== Work required ==
Make a word-for-word copy of the entries below from their first line through the line with "instrBytesAtPC s = opcodeAtPC", and add nothing.

== Material for this task ==
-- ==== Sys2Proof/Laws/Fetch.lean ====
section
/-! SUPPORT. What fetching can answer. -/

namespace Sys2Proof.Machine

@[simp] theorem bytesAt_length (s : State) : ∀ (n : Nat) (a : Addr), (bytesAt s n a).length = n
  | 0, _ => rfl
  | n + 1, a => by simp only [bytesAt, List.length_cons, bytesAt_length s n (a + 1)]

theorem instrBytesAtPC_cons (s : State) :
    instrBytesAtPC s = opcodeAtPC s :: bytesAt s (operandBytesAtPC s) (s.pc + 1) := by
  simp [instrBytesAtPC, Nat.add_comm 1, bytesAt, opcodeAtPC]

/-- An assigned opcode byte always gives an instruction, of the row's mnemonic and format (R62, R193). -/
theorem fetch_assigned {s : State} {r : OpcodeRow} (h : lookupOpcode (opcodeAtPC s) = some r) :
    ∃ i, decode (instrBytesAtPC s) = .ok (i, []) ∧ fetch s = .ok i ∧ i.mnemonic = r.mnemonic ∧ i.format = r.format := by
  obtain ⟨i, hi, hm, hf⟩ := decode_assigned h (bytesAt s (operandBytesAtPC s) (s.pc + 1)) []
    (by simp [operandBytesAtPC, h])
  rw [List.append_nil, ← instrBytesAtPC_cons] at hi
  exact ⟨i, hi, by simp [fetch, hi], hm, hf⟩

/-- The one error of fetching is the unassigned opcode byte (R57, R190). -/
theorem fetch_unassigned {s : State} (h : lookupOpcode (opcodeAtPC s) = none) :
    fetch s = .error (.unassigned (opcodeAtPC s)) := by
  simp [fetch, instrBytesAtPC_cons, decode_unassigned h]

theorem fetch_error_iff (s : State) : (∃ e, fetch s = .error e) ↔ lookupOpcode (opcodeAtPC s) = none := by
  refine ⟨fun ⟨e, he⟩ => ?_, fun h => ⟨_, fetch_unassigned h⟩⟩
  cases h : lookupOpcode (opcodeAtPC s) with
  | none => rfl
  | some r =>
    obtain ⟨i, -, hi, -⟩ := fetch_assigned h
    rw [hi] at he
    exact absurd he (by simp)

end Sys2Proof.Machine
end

== Result ==
-- ==== Sys2Proof/Laws/Fetch.lean ====
section
/-! SUPPORT. What fetching can answer. -/

namespace Sys2Proof.Machine

@[simp] theorem bytesAt_length (s : State) : ∀ (n : Nat) (a : Addr), (bytesAt s n a).length = n
  | 0, _ => rfl
  | n + 1, a => by simp only [bytesAt, List.length_cons, bytesAt_length s n (a + 1)]

theorem instrBytesAtPC_cons (s : State) :
    instrBytesAtPC s = opcodeAtPC s :: bytesAt s (operandBytesAtPC s) (s.pc + 1) := by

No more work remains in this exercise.